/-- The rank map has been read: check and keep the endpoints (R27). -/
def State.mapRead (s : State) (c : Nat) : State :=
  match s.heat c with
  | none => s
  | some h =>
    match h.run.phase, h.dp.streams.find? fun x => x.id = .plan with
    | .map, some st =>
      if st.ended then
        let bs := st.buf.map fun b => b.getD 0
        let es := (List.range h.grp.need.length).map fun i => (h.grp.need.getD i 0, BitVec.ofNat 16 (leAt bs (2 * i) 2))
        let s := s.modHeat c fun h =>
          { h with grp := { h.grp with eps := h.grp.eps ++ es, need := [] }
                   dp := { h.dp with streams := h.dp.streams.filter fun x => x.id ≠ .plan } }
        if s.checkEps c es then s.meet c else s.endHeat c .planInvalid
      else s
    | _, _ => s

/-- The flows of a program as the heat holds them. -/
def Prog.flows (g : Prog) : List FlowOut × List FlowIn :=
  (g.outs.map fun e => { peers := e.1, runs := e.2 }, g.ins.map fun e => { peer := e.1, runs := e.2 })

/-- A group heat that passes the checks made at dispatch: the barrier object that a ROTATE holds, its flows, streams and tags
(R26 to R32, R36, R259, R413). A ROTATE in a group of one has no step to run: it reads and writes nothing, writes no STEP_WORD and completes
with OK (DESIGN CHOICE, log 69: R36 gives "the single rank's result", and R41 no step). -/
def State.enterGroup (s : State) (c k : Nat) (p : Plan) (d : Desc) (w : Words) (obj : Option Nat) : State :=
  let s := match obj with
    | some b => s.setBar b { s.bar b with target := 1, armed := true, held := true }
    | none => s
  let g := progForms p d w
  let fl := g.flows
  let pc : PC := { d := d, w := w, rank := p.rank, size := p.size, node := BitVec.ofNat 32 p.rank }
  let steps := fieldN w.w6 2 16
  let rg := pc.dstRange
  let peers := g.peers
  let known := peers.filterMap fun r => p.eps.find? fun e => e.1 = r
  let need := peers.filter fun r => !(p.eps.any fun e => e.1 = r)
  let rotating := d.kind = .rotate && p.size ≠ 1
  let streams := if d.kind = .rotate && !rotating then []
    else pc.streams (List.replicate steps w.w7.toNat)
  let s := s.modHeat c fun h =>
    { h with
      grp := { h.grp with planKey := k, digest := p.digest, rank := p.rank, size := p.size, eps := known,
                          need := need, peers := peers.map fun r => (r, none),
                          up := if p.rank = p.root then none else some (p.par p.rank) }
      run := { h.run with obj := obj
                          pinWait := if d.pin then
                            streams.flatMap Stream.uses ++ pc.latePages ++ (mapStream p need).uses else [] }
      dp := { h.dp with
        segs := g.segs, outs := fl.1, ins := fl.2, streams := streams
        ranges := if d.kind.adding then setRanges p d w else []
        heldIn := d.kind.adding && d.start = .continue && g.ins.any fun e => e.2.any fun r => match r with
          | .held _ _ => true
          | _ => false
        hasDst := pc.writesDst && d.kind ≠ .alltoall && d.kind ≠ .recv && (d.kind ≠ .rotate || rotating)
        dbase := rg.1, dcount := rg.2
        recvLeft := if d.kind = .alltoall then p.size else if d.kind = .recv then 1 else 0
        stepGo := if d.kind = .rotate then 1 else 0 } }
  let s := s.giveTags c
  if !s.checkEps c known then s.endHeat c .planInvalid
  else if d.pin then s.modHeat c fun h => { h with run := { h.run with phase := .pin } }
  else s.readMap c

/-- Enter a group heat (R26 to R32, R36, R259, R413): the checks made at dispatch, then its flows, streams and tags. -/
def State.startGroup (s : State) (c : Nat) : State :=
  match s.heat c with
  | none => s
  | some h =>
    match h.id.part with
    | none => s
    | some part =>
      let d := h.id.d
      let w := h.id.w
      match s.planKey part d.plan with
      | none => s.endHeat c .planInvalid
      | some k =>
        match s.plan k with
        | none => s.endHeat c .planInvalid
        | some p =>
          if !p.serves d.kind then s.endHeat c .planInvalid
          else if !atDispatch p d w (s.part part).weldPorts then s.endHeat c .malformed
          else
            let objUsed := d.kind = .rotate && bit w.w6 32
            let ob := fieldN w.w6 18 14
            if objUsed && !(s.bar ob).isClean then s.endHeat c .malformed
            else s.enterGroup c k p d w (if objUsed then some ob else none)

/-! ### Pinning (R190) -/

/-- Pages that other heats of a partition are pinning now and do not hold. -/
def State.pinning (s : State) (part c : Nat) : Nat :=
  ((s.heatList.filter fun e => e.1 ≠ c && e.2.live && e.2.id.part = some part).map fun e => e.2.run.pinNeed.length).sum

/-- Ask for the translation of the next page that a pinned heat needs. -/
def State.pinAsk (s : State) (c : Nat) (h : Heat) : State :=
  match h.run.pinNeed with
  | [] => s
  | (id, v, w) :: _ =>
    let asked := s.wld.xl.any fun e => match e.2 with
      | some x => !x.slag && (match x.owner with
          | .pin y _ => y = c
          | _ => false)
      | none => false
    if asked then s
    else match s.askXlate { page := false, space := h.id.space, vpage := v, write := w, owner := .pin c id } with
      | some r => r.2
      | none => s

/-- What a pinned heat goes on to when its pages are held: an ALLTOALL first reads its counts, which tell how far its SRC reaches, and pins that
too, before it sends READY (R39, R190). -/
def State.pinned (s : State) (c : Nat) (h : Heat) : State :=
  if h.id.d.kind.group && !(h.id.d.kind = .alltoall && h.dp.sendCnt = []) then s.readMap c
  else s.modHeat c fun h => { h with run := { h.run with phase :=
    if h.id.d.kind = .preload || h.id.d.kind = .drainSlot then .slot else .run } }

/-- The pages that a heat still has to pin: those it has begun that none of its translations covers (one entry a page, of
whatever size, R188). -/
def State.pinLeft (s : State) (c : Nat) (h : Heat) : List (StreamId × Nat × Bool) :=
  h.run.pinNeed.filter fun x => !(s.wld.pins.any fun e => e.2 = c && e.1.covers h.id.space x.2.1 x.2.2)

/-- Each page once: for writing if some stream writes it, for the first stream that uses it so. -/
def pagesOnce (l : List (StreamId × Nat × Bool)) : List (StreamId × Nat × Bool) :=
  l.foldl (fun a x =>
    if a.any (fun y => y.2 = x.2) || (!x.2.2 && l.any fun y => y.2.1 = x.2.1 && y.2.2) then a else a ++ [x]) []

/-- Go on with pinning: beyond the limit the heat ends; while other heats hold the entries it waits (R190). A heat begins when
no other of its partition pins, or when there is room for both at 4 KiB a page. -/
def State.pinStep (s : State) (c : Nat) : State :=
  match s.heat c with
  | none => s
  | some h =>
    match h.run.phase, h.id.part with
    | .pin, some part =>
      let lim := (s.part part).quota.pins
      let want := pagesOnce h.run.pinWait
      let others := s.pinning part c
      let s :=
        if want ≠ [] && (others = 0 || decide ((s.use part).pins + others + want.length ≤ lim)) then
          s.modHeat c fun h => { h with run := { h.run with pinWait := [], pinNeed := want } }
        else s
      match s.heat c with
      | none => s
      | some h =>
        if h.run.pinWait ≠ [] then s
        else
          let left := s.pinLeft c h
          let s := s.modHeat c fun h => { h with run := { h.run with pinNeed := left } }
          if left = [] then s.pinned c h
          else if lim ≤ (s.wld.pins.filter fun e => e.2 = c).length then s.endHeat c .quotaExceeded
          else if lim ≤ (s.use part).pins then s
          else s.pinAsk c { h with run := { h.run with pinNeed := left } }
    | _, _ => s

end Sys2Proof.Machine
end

AIM OF THE TASK>
Please, from the material above, copy only the lines from the line with "if !s.checkEps c" up to and including the line with "not hold. -/", exactly as written.

REPLY TO THE TASK>
  if !s.checkEps c known then s.endHeat c .planInvalid
  else if d.pin then s.modHeat c fun h => { h with run := { h.run with phase := .pin } }
  else s.readMap c

/-- Enter a group heat (R26 to R32, R36, R259, R413): the checks made at dispatch, then its flows, streams and tags. -/
def State.startGroup (s : State) (c : Nat) : State :=
  match s.heat c with
  | none => s
  | some h =>
    match h.id.part with
    | none => s
    | some part =>
      let d := h.id.d
      let w := h.id.w
      match s.planKey part d.plan with
      | none => s.endHeat c .planInvalid
      | some k =>
        match s.plan k with
        | none => s.endHeat c .planInvalid
        | some p =>
          if !p.serves d.kind then s.endHeat c .planInvalid
          else if !atDispatch p d w (s.part part).weldPorts then s.endHeat c .malformed
          else
            let objUsed := d.kind = .rotate && bit w.w6 32
            let ob := fieldN w.w6 18 14
            if objUsed && !(s.bar ob).isClean then s.endHeat c .malformed
            else s.enterGroup c k p d w (if objUsed then some ob else none)

/-! ### Pinning (R190) -/

/-- Pages that other heats of a partition are pinning now and do not hold. -/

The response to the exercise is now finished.